General Amand Phillippon, a very brave and resourceful soldier who had risen through the ranks, with substantial campaign experience at Austerlitz, Talavera and Cadiz, commanded the French garrison of Badajoz. He was, however, a realist and knew that he could not hold out indefinitely, but he hoped Marshal Marmont, concentrating at Salamanca, or Soult in the south, would relieve him within three or four weeks. He and his chief engineer, Colonel Lamare, set out to make Badajoz, with its natural defensive position and man-made obstacles, a very much tougher nut to crack than Ciudad Rodrigo.

  The fortification of Badajoz was typical of the style of the brilliant military architect, Vauban, with its nine bastions, mutually supporting, and connected by huge walls. The river Guadiana to the north, and the smaller river Rivellas to the east, gave added protection and created problems for the attackers. Man-made defences of ditches and palisades, with mines and accurately sited angles of fire support, would seriously worry a soldier of today, let alone Wellington’s troops, unassisted by twenty-first-century technology. The chevaux-de-frise, large pieces of wood embedded with spikes, sword blades, bayonets and long nails, which could be bolted into position or pulled across a gap at the last moment, make today’s barbed-wire entanglements look comparatively tame. Wellington’s men knew it but, being well aware of the time-frame and a desire to finish a thoroughly unpleasant job, coupled with a grudge against the inhabitants and thoughts of plunder, were keen to press on.

  In simple terms, siege operations amounted to trenches or parallels being dug, along which guns could be brought up to battery positions from where they could engage the enemy and pound the defences. This would, hopefully, produce a breach through which the infantry could assault. An alternative, more medieval way was to climb the walls by ladder, or ‘escalade’. This was easier said than done against strong outposts. Well-led cavalry sallies from the garrison against those digging the trenches and battery positions, and accurate defensive fire, caused delay and heavy casualties.

  Wellington had available the 3rd, 4th and 5th Divisions, each of two brigades, a brigade consisting of three or four infantry battalions. He also had the famed Light Division which included two battalions of Harry Smith’s 95th Rifles (later to become the Rifle Brigade). Thus, twenty-three British infantry battalions and nine Portuguese faced Phillippon’s 5,000 Frenchmen.

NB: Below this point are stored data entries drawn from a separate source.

-- ==== Sys2Proof/Laws/Kept.lean ====
section
/-! SUPPORT. What every shared operation that touches no memory keeps: the five memories, the queue of commands, the key hash and the
stroke number. One lemma for each operation. -/

namespace Sys2Proof.Machine
/-- What `kept` holds. -/
abbrev Kept := (NMap Byte × NMap Byte × NMap Byte × NMap Byte × NMap Byte × List Instr) × Option (List Byte) × Bool
def State.kept (s : State) : Kept :=
  ((s.fstore, s.work, s.nvsMem, s.cflash, s.hostMem, s.pending), s.loader.otpHash, s.loader.otpTest)
@[simp] theorem forAll_kept {α : Type} (l : List α) (g : α → State → State) (s : State) (h : ∀ a ∈ l, ∀ t, (g a t).kept = t.kept) : (forAll l g s).kept = s.kept := forAll_field State.kept g l h s
@[simp] theorem foldl_kept {α : Type} (l : List α) (g : State → α → State) (s : State) (h : ∀ a ∈ l, ∀ t, (g t a).kept = t.kept) : (l.foldl g s).kept = s.kept := forAll_field State.kept (fun a t => g t a) l h s
theorem foldl_proj {α β γ : Type} (π : β → γ) (g : β → α → β) (l : List α) (b : β) (h : ∀ b a, π (g b a) = π b) : π (l.foldl g b) = π b := by
  induction l generalizing b with
  | nil => rfl
  | cons a l ih => rw [List.foldl_cons, ih, h]
@[simp] theorem ite_kept (c : Prop) [Decidable c] (a b : State) : (if c then a else b).kept = if c then a.kept else b.kept := by split <;> rfl
@[simp] theorem kept_with_regs (s : State) x : ({ s with regs := x } : State).kept = s.kept := rfl
@[simp] theorem kept_with_shadow (s : State) x : ({ s with shadow := x } : State).kept = s.kept := rfl
@[simp] theorem kept_with_clock (s : State) x : ({ s with clock := x } : State).kept = s.kept := rfl
@[simp] theorem kept_with_cox (s : State) x : ({ s with cox := x } : State).kept = s.kept := rfl
@[simp] theorem kept_with_syn (s : State) x : ({ s with syn := x } : State).kept = s.kept := rfl
@[simp] theorem kept_with_prt (s : State) x : ({ s with prt := x } : State).kept = s.kept := rfl
@[simp] theorem kept_with_xtb (s : State) x : ({ s with xtb := x } : State).kept = s.kept := rfl
@[simp] theorem kept_with_que (s : State) x : ({ s with que := x } : State).kept = s.kept := rfl
@[simp] theorem kept_with_slips (s : State) x : ({ s with slips := x } : State).kept = s.kept := rfl
@[simp] theorem kept_with_jik (s : State) x : ({ s with jik := x } : State).kept = s.kept := rfl
@[simp] theorem kept_with_hed (s : State) x : ({ s with hed := x } : State).kept = s.kept := rfl
@[simp] theorem kept_with_egr (s : State) x : ({ s with egr := x } : State).kept = s.kept := rfl
@[simp] theorem kept_with_aud (s : State) x : ({ s with aud := x } : State).kept = s.kept := rfl
@[simp] theorem kept_with_lgt (s : State) x : ({ s with lgt := x } : State).kept = s.kept := rfl
@[simp] theorem kept_with_fld (s : State) x : ({ s with fld := x } : State).kept = s.kept := rfl
@[simp] theorem kept_with_keep (s : State) x : ({ s with keep := x } : State).kept = s.kept := rfl
@[simp] theorem kept_with_nvs (s : State) x : ({ s with nvs := x } : State).kept = s.kept := rfl
@[simp] theorem kept_with_thm (s : State) x : ({ s with thm := x } : State).kept = s.kept := rfl
@[simp] theorem kept_with_pwr (s : State) x : ({ s with pwr := x } : State).kept = s.kept := rfl
@[simp] theorem kept_with_quay (s : State) x : ({ s with quay := x } : State).kept = s.kept := rfl
@[simp] theorem kept_with_evt (s : State) x : ({ s with evt := x } : State).kept = s.kept := rfl
@[simp] theorem kept_with_out (s : State) x : ({ s with out := x } : State).kept = s.kept := rfl
@[simp] theorem kept_with_pins (s : State) x : ({ s with pins := x } : State).kept = s.kept := rfl
@[simp] theorem kept_with_fresh (s : State) (n : Nat) : ({ s with clock := { s.clock with free := n } } : State).kept = s.kept := rfl
@[simp] theorem kept_with_keep_nvs (s : State) x y : ({ s with keep := x, nvs := y } : State).kept = s.kept := rfl
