@[simp] theorem pace_with_any (s : State) (a1 a2 a4 a5 a7 a8 a9 a10 a11 a12 a13 a14 a15 a16 a17 a18 a19 a20 a21 a22 a23 a24 a25 a26 a27 a28 a29 a30) :
    ({ s with regs := a1, shadow := a2, pins := a4, loader := a5, syn := a7, prt := a8, xtb := a9, que := a10, slips := a11, jik := a12,
              hed := a13, egr := a14, aud := a15, lgt := a16, fld := a17, keep := a18, nvs := a19, thm := a20, pwr := a21, quay := a22,
              evt := a23, out := a24, fstore := a25, work := a26, nvsMem := a27, cflash := a28, hostMem := a29, pending := a30 } : State).pace = s.pace := rfl
@[simp] theorem onClock_pace (s : State) (g : Clock → Clock) (h : { g s.clock with free := 0 } = { s.clock with free := 0 }) : (s.onClock g).pace = s.pace := by
  simp [State.pace, State.onClock, h]
@[simp] theorem State.wr_pace (s : State) (a : Nat) (v : Word) : (State.wr s a v).pace = s.pace := by
  simp [State.wr]
@[simp] theorem State.setF_pace (s : State) (a : Nat) (hi : Nat) (lo : Nat) (v : Nat) : (State.setF s a hi lo v).pace = s.pace := by
  simp [State.setF]
@[simp] theorem State.setB_pace (s : State) (a : Nat) (i : Nat) (v : Bool) : (State.setB s a i v).pace = s.pace := by
  simp [State.setB]
@[simp] theorem State.fresh_pace (s : State) (w : Nat) : (State.fresh s w).2.pace = s.pace := by
  simp [State.fresh]
@[simp] theorem onlyIf_pace (c : Bool) (g : State → State) (s : State) (h : (g s).pace = s.pace) : (onlyIf c g s).pace = s.pace := by
  cases c <;> simp [onlyIf, h]
@[simp] theorem State.setRing_pace (s : State) (r : Nat) (x : RingSt) : (State.setRing s r x).pace = s.pace := by
  simp [State.setRing]
@[simp] theorem State.satQuiet_pace (s : State) (a : Nat) (n : Nat) (k : Nat) : (State.satQuiet s a n k).pace = s.pace := by
  simp [State.satQuiet]
@[simp] theorem State.noteTail_pace (s : State) (k : Nat) : (State.noteTail s k).pace = s.pace := by
  simp [State.noteTail]
@[simp] theorem State.deliverQuiet_pace (s : State) (r : Nat) (x : Rec) : (State.deliverQuiet s r x).pace = s.pace := by
  simp [State.deliverQuiet]
@[simp] theorem State.dropSat_pace (s : State) (old : State) (a : Nat) : (State.dropSat s old a).pace = s.pace := by
  unfold State.dropSat
  (repeat' split) <;> simp
@[simp] theorem State.deliver_pace (s : State) (r : Nat) (x : Rec) : (State.deliver s r x).pace = s.pace := by
  simp [State.deliver]
@[simp] theorem State.raiseRaw_pace (s : State) (src : Nat) (code : Nat) (inst : Nat) (line : Nat) (data : Nat) : (State.raiseRaw s src code inst line data).pace = s.pace := by
  unfold State.raiseRaw
  (repeat' split) <;> simp
@[simp] theorem State.raise_pace (s : State) (e : Ev) (inst : Nat) (data : Nat) : (State.raise s e inst data).pace = s.pace := by
  simp [State.raise]
@[simp] theorem State.raiseFree_pace (s : State) (e : Ev) (inst : Nat) : (State.raiseFree s e inst).pace = s.pace := by
  simp [State.raiseFree]
@[simp] theorem State.countErr_pace (s : State) (a : Nat) (n : Nat) (k : Nat) : (State.countErr s a n k).pace = s.pace := by
  simp [State.countErr]
@[simp] theorem State.countPerf_pace (s : State) (a : Nat) (n : Nat) (k : Nat) : (State.countPerf s a n k).pace = s.pace := by
  simp [State.countPerf]
@[simp] theorem State.send_pace (s : State) (o : Out) : (State.send s o).pace = s.pace := by
  simp [State.send]
@[simp] theorem State.onPins_pace (s : State) (g : Pins → Pins) : (State.onPins s g).pace = s.pace := by
  simp [State.onPins]
@[simp] theorem State.onPort_pace (s : State) (p : Nat) (g : PortSt → PortSt) : (State.onPort s p g).pace = s.pace := by
  simp [State.onPort]
@[simp] theorem State.sendLane_pace (s : State) (p : Nat) (syms : List Sym) (masks : List (BitVec 10)) : (State.sendLane s p syms masks).pace = s.pace := by
  simp [State.sendLane]
@[simp] theorem State.sendFrame_pace (s : State) (l : Nat) (o : Out) (syms : List Sym) (masks : List (BitVec 10)) : (State.sendFrame s l o syms masks).pace = s.pace := by
  simp [State.sendFrame]
@[simp] theorem State.fillWith_pace (s : State) (l : Nat) (c : Sym) : (State.fillWith s l c).pace = s.pace := by
  simp [State.fillWith]
@[simp] theorem State.coxNote_pace (s : State) (i : Nat) (e : Ev) : (State.coxNote s i e).pace = s.pace := by
  simp [State.coxNote]
@[simp] theorem State.onNvs_pace (s : State) (g : NvsSt → NvsSt) : (State.onNvs s g).pace = s.pace := by
  simp [State.onNvs]
@[simp] theorem State.nvRead_pace (s : State) : (State.nvRead s).pace = s.pace := by
  simp [State.nvRead]
@[simp] theorem State.noteTorn_pace (s : State) (v : SlotView) (a : Nat) : (State.noteTorn s v a).pace = s.pace := by
  simp [State.noteTorn]
@[simp] theorem State.readRecord_pace (s : State) (a : Nat) (b : Nat) (pages : Nat) (dev : Option Nat) (who : Nat) : (State.readRecord s a b pages dev who).1.pace = s.pace := by
  unfold State.readRecord
  dsimp only
  (repeat' split) <;> simp
@[simp] theorem State.beginJob_pace (s : State) (j : NvsJob) : (State.beginJob s j).pace = s.pace := by
  unfold State.beginJob
  dsimp only
  (repeat' split) <;> simp
@[simp] theorem State.startJob_pace (s : State) (j : NvsJob) : (State.startJob s j).pace = s.pace := by
  unfold State.startJob
  (repeat' split) <;> simp
@[simp] theorem State.setPg_pace (s : State) (g : List Nat → List Nat) : (State.setPg s g).pace = s.pace := by
  simp [State.setPg]
@[simp] theorem State.writeKeep_pace (s : State) (k : KeepRam) : (State.writeKeep s k).pace = s.pace := by
  simp [State.writeKeep]
@[simp] theorem State.nvsEnd_pace (s : State) (code : Nat) (extra : Nat) : (State.nvsEnd s code extra).pace = s.pace := by
  simp [State.nvsEnd]
@[simp] theorem State.jobEnd_pace (s : State) (j : NvsJob) : (State.jobEnd s j).pace = s.pace := by
  unfold State.jobEnd
  (repeat' split) <;> simp
@[simp] theorem State.cutJob_pace (s : State) (kind : NvsJobKind → NvsJobKind) : (State.cutJob s kind).pace = s.pace := by
  simp [State.cutJob]
@[simp] theorem State.nvsMatrixReset_pace (s : State) : (State.nvsMatrixReset s).pace = s.pace := by
  unfold State.nvsMatrixReset
  (repeat' split) <;> simp
@[simp] theorem State.abortHost_pace (s : State) : (State.abortHost s).pace = s.pace := by
  simp [State.abortHost]
@[simp] theorem State.signalPowerDown_pace (s : State) (src : Nat) : (State.signalPowerDown s src).pace = s.pace := by
  simp [State.signalPowerDown]
@[simp] theorem State.resetRegs_pace (s : State) (warm : Bool) : (State.resetRegs s warm).pace = s.pace := by
  simp [State.resetRegs]
@[simp] theorem State.wipe_pace (s : State) (p : Nat → Bool) : (State.wipe s p).pace = s.pace := by
  simp [State.wipe]
@[simp] theorem State.onPwr_pace (s : State) (g : PwrSt → PwrSt) : (State.onPwr s g).pace = s.pace := by
  simp [State.onPwr]
@[simp] theorem State.addCause_pace (s : State) (i : Nat) : (State.addCause s i).pace = s.pace := by
  simp [State.addCause]
@[simp] theorem State.holdHist_pace (s : State) (i : Nat) : (State.holdHist s i).pace = s.pace := by
  simp [State.holdHist]
@[simp] theorem State.powerUp_pace (s : State) (cause : Nat) : (State.powerUp s cause).pace = s.pace := by
  simp [State.powerUp]
@[simp] theorem State.countRestart_pace (s : State) : (State.countRestart s).pace = s.pace := by
  unfold State.countRestart
  repeat' first | rfl | dsimp only | (simp; done) | (rename_i heq; have hk := congrArg (fun p => p.2.pace) heq; simp at hk; simp [← hk]; done) | (refine (forAll_pace _ _ _ fun _ _ _ => ?_).trans ?_) | (refine (onlyIf_pace _ _ _ ?_).trans ?_) | (refine (foldl_pace _ _ _ fun _ _ _ => ?_).trans ?_) | split
@[simp] theorem State.wakeUp_pace (s : State) : (State.wakeUp s).pace = s.pace := by
  simp [State.wakeUp]
@[simp] theorem State.lightsOff_pace (s : State) : (State.lightsOff s).pace = s.pace := by
  simp [State.lightsOff]
@[simp] theorem State.dropAll_pace (s : State) (why : OffWhy) : (State.dropAll s why).pace = s.pace := by
  simp [State.dropAll]
@[simp] theorem State.wakeSeen_pace (s : State) : (State.wakeSeen s).pace = s.pace := by
  simp [State.wakeSeen]
@[simp] theorem State.endLockout_pace (s : State) : (State.endLockout s).pace = s.pace := by
  simp [State.endLockout]
@[simp] theorem State.wakeActive_pace (s : State) : (State.wakeActive s).pace = s.pace := by
  unfold State.wakeActive
  dsimp only
  (repeat' split) <;> simp
@[simp] theorem State.wakeInactive_pace (s : State) : (State.wakeInactive s).pace = s.pace := by
  unfold State.wakeInactive
  dsimp only
  (repeat' split) <;> simp
@[simp] theorem State.injected_pace (s : State) (p : Nat) (n : Nat) : (State.injected s p n).pace = s.pace := by
  simp [State.injected]
@[simp] theorem State.writeBackFailed_pace (s : State) (u : Nat) : (State.writeBackFailed s u).pace = s.pace := by
  simp [State.writeBackFailed]
@[simp] theorem State.xactResult_pace (s : State) (p : Nat) (use : XactUse) (code : Nat) (data : List Byte) : (State.xactResult s p use code data).pace = s.pace := by
  unfold State.xactResult
  (repeat' split) <;> simp
@[simp] theorem State.xactFail_pace (s : State) (p : Nat) (code : Nat) (x : Xact) : (State.xactFail s p code x).pace = s.pace := by
  simp [State.xactFail]
@[simp] theorem State.linkDown_pace (s : State) (p : Nat) : (State.linkDown s p).pace = s.pace := by
  simp [State.linkDown]
@[simp] theorem State.setLadder_pace (s : State) (l : Nat) (rung : Nat) : (State.setLadder s l rung).pace = s.pace := by
  simp [State.setLadder]
@[simp] theorem State.setRate_pace (s : State) (l : Nat) (r : Nat) : (State.setRate s l r).pace = s.pace := by
  simp [State.setRate]
@[simp] theorem State.showGood_pace (s : State) (l : Nat) : (State.showGood s l).pace = s.pace := by
  simp [State.showGood]
@[simp] theorem State.onLanes_pace (s : State) (l : Nat) (g : PortSt → PortSt) : (State.onLanes s l g).pace = s.pace := by
  simp [State.onLanes]
@[simp] theorem State.onSlip_pace (s : State) (k : Nat) (g : SlipSt → SlipSt) : (State.onSlip s k g).pace = s.pace := by
  simp [State.onSlip]
@[simp] theorem State.onSlot_pace (s : State) (k : Nat) (j : Nat) (g : SlotSt → SlotSt) : (State.onSlot s k j g).pace = s.pace := by
  simp [State.onSlot]
@[simp] theorem State.showSlip_pace (s : State) (k : Nat) : (State.showSlip s k).pace = s.pace := by
  unfold State.showSlip
  (repeat' split) <;> simp
@[simp] theorem State.completeFrame_pace (s : State) (k : Nat) (j : Nat) : (State.completeFrame s k j).pace = s.pace := by
  simp [State.completeFrame]
@[simp] theorem State.unpin_pace (s : State) (k : Nat) (r : Nat) : (State.unpin s k r).pace = s.pace := by
  simp [State.unpin]
@[simp] theorem State.onQueue_pace (s : State) (q : Nat) (g : QueSt → QueSt) : (State.onQueue s q g).pace = s.pace := by
  simp [State.onQueue]
@[simp] theorem State.append_pace (s : State) (q : Nat) (d : Rec) : (State.append s q d).pace = s.pace := by
  simp [State.append]
@[simp] theorem State.dropDesc_pace (s : State) (q : Nat) : (State.dropDesc s q).pace = s.pace := by
  simp [State.dropDesc]
@[simp] theorem State.pushFree_pace (s : State) (q : Nat) (d : Rec) : (State.pushFree s q d).pace = s.pace := by
  simp [State.pushFree]
@[simp] theorem State.onEng_pace (s : State) (e : Nat) (g : EngSt → EngSt) : (State.onEng s e g).pace = s.pace := by
  simp [State.onEng]
@[simp] theorem State.onCrew_pace (s : State) (c : Nat) (g : CrwSt → CrwSt) : (State.onCrew s c g).pace = s.pace := by
  simp [State.onCrew]
@[simp] theorem State.onJik_pace (s : State) (g : JikSt → JikSt) : (State.onJik s g).pace = s.pace := by
  simp [State.onJik]
@[simp] theorem State.releaseCrew_pace (s : State) (c : Nat) : (State.releaseCrew s c).pace = s.pace := by
  simp [State.releaseCrew]
@[simp] theorem State.hold_pace (s : State) (q : Nat) (r : Rec) (origin : PushFrom) : (State.hold s q r origin).pace = s.pace := by
  simp [State.hold]
@[simp] theorem State.pushOr_pace (s : State) (q : Nat) (r : Rec) (origin : PushFrom) : (State.pushOr s q r origin).pace = s.pace := by
  simp [State.pushOr]
@[simp] theorem State.pushDone_pace (s : State) (q : Nat) (r : Rec) : (State.pushDone s q r).pace = s.pace := by
  simp [State.pushDone]
@[simp] theorem State.jobOver_pace (s : State) (x : Flight) (status : Nat) : (State.jobOver s x status).pace = s.pace := by
  unfold State.jobOver
  (repeat' split) <;> simp
@[simp] theorem State.freeTag_pace (s : State) (tag : Nat) : (State.freeTag s tag).pace = s.pace := by
  simp [State.freeTag]
@[simp] theorem State.jobDone_pace (s : State) (tag : Nat) (status : Nat) (result : Nat) : (State.jobDone s tag status result).pace = s.pace := by
  unfold State.jobDone
  (repeat' split) <;> simp
@[simp] theorem State.showCrew_pace (s : State) (c : Nat) : (State.showCrew s c).pace = s.pace := by
  simp [State.showCrew]
@[simp] theorem State.countBusy_pace (s : State) (e : Nat) : (State.countBusy s e).pace = s.pace := by
  simp [State.countBusy]
@[simp] theorem State.freeEngine_pace (s : State) (e : Nat) : (State.freeEngine s e).pace = s.pace := by
  simp [State.freeEngine]
@[simp] theorem State.vacate_pace (s : State) (isCrew : Bool) (n : Nat) : (State.vacate s isCrew n).pace = s.pace := by
  simp [State.vacate]
@[simp] theorem State.cancelJob_pace (s : State) (tag : Nat) : (State.cancelJob s tag).pace = s.pace := by
  unfold State.cancelJob
  (repeat' split) <;> simp
@[simp] theorem State.cutEngine_pace (s : State) (e : Nat) : (State.cutEngine s e).pace = s.pace := by
  unfold State.cutEngine
  (repeat' split) <;> simp
@[simp] theorem State.letGo_pace (s : State) (q : Nat) : (State.letGo s q).pace = s.pace := by
  unfold State.letGo
  repeat' first | rfl | dsimp only | (simp; done) | (rename_i heq; have hk := congrArg (fun p => p.2.pace) heq; simp at hk; simp [← hk]; done) | (refine (forAll_pace _ _ _ fun _ _ _ => ?_).trans ?_) | (refine (onlyIf_pace _ _ _ ?_).trans ?_) | (refine (foldl_pace _ _ _ fun _ _ _ => ?_).trans ?_) | split
@[simp] theorem State.dropJobs_pace (s : State) (q : Nat) : (State.dropJobs s q).pace = s.pace := by
  simp [State.dropJobs]
@[simp] theorem deadline_pace (s : State) : (deadline s).pace = s.pace := by
  simp [deadline]
@[simp] theorem State.onFld_pace (s : State) (g : FldSt → FldSt) : (State.onFld s g).pace = s.pace := by
  simp [State.onFld]
@[simp] theorem State.setLedger_pace (s : State) (k : Nat) (l : Ledger) : (State.setLedger s k l).pace = s.pace := by
  simp [State.setLedger]
@[simp] theorem State.onLoader_pace (s : State) (g : LoaderSt → LoaderSt) : (State.onLoader s g).pace = s.pace := by
  simp [State.onLoader]
@[simp] theorem State.fills_pace (s : State) (typ : Nat) (store : Bool) (a : Nat) (n : Nat) : (State.fills s typ store a n).pace = s.pace := by
  simp [State.fills]
@[simp] theorem State.pastDeadline_pace (s : State) : s.pastDeadline.pace = s.pace := by
  simp [State.pastDeadline]
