-- ==== Sys2Proof/Laws/Sound.lean ====
section
/-! SUPPORT. What every operation that touches a memory keeps: the canonical form of the memories, the queue of commands, a programmed
key hash, and, but for the operations that program it, parameter storage. One lemma for each operation. -/

namespace Sys2Proof.Machine


/-- The memories of `k` have their canonical form. -/
def keptWf (k : Kept) : Bool :=
  nwf zeroByte k.1.1 && nwf zeroByte k.1.2.1 && nwf erasedByte k.1.2.2.1 && nwf erasedByte k.1.2.2.2.1 && nwf zeroByte k.1.2.2.2.2.1

/-- From `k` to `l` the canonical form stays, the queue stays, a programmed key hash stays, and, where `n` says so, parameter storage stays. -/
def Sound (n : Bool) (k l : Kept) : Prop :=
  (keptWf k = true → keptWf l = true) ∧ l.1.2.2.2.2.2 = k.1.2.2.2.2.2 ∧ (k.2.1.isSome = true → l.2 = k.2) ∧ (n = true → l.1.2.2.1 = k.1.2.2.1)

theorem Sound.refl (n : Bool) (k : Kept) : Sound n k k := ⟨id, rfl, fun _ => rfl, fun _ => rfl⟩

theorem wf_kept (s : State) : Memory.wf s = keptWf s.kept := rfl

theorem forAll_sound {α : Type} {n : Bool} {k : Kept} (l : List α) (g : α → State → State) (s : State)
    (h : ∀ a ∈ l, ∀ t, Sound n k t.kept → Sound n k (g a t).kept) (hs : Sound n k s.kept) : Sound n k (forAll l g s).kept :=
  forAll_keeps (fun t => Sound n k t.kept) g l s h hs

theorem foldl_sound {α β : Type} {n : Bool} {k : Kept} (π : β → State) (g : β → α → β) (l : List α) (b : β)
    (h : ∀ b a, Sound n k (π b).kept → Sound n k (π (g b a)).kept) (hs : Sound n k (π b).kept) : Sound n k (π (l.foldl g b)).kept := by
  induction l generalizing b with
  | nil => exact hs
  | cons a l ih => exact ih _ (h _ _ hs)

theorem onlyIf_sound {n : Bool} {k : Kept} (c : Bool) (g : State → State) (s : State) (h : Sound n k s.kept → Sound n k (g s).kept)
    (hs : Sound n k s.kept) : Sound n k (onlyIf c g s).kept := by cases c <;> [exact hs; exact h hs]

theorem Sound.of_memory {n : Bool} {k : Kept} {s t : State} (h : Sound n k s.kept) (hw : Memory.wf s = true → Memory.wf t = true)
    (hp : t.pending = s.pending) (ho : (t.loader.otpHash, t.loader.otpTest) = (s.loader.otpHash, s.loader.otpTest)) (hn : t.nvsMem = s.nvsMem) :
    Sound n k t.kept := by
  obtain ⟨h1, h2, h3, h4⟩ := h
  exact ⟨fun x => hw (h1 x), hp.trans h2, fun x => ho.trans (h3 x), fun x => hn.trans (h4 x)⟩

theorem Sound.of_nvs {k : Kept} {s t : State} (h : Sound false k s.kept) (hw : Memory.wf s = true → Memory.wf t = true)
    (hp : t.pending = s.pending) (ho : (t.loader.otpHash, t.loader.otpTest) = (s.loader.otpHash, s.loader.otpTest)) : Sound false k t.kept := by
  obtain ⟨h1, h2, h3, -⟩ := h
  exact ⟨fun x => hw (h1 x), hp.trans h2, fun x => ho.trans (h3 x), fun x => by cases x⟩

theorem Sound.of_work {n : Bool} {k : Kept} {s : State} {m : NMap Byte} (h : Sound n k s.kept) (hm : nwf zeroByte s.work = true → nwf zeroByte m = true) :
    Sound n k ({ s with work := m } : State).kept :=
  h.of_memory (fun hw => by rw [Memory.wf_iff] at hw ⊢; exact ⟨hw.1, hm hw.2.1, hw.2.2⟩) rfl rfl rfl

theorem Sound.of_fstore {n : Bool} {k : Kept} {s : State} {m : NMap Byte} (h : Sound n k s.kept)
    (hm : nwf zeroByte s.fstore = true → nwf zeroByte m = true) : Sound n k ({ s with fstore := m } : State).kept :=
  h.of_memory (fun hw => by rw [Memory.wf_iff] at hw ⊢; exact ⟨hm hw.1, hw.2⟩) rfl rfl rfl

theorem Sound.of_cflash {n : Bool} {k : Kept} {s : State} {m : NMap Byte} (h : Sound n k s.kept)
    (hm : nwf erasedByte s.cflash = true → nwf erasedByte m = true) : Sound n k ({ s with cflash := m } : State).kept :=
  h.of_memory (fun hw => by rw [Memory.wf_iff] at hw ⊢; exact ⟨hw.1, hw.2.1, hw.2.2.1, hm hw.2.2.2.1, hw.2.2.2.2⟩) rfl rfl rfl

theorem Sound.of_hostMem {n : Bool} {k : Kept} {s : State} {m : NMap Byte} (h : Sound n k s.kept)
    (hm : nwf zeroByte s.hostMem = true → nwf zeroByte m = true) : Sound n k ({ s with hostMem := m } : State).kept :=
  h.of_memory (fun hw => by rw [Memory.wf_iff] at hw ⊢; exact ⟨hw.1, hw.2.1, hw.2.2.1, hw.2.2.2.1, hm hw.2.2.2.2⟩) rfl rfl rfl

theorem Sound.of_kept {n : Bool} {k : Kept} {s t : State} (h : Sound n k s.kept) (h1 : t.kept = s.kept) : Sound n k t.kept := by
  rw [h1]; exact h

However, the significance of the old military maxim that the defender has a three-to-one advantage over the attacker would not have been lost on either side.

  Wellington decided to make his main assault on the south-east side of the town, first taking out Fort Picurina which lay on the eastern bank of the River Rivellas covering this approach. Twelve gun battery positions gave fire support to pound the defensive works and to provide covering fire for the assaulting troops. The Allies invested Badajoz on 16 March and launched their attack on Fort Picurina on 25 March; 500 men of the 3rd and Light Divisions led the assault. The bombardment had made a small breach in the defences, but the ladders were too short to reach the top of the walls. This and the withering French defensive fire caused heavy casualties – 300 killed or wounded.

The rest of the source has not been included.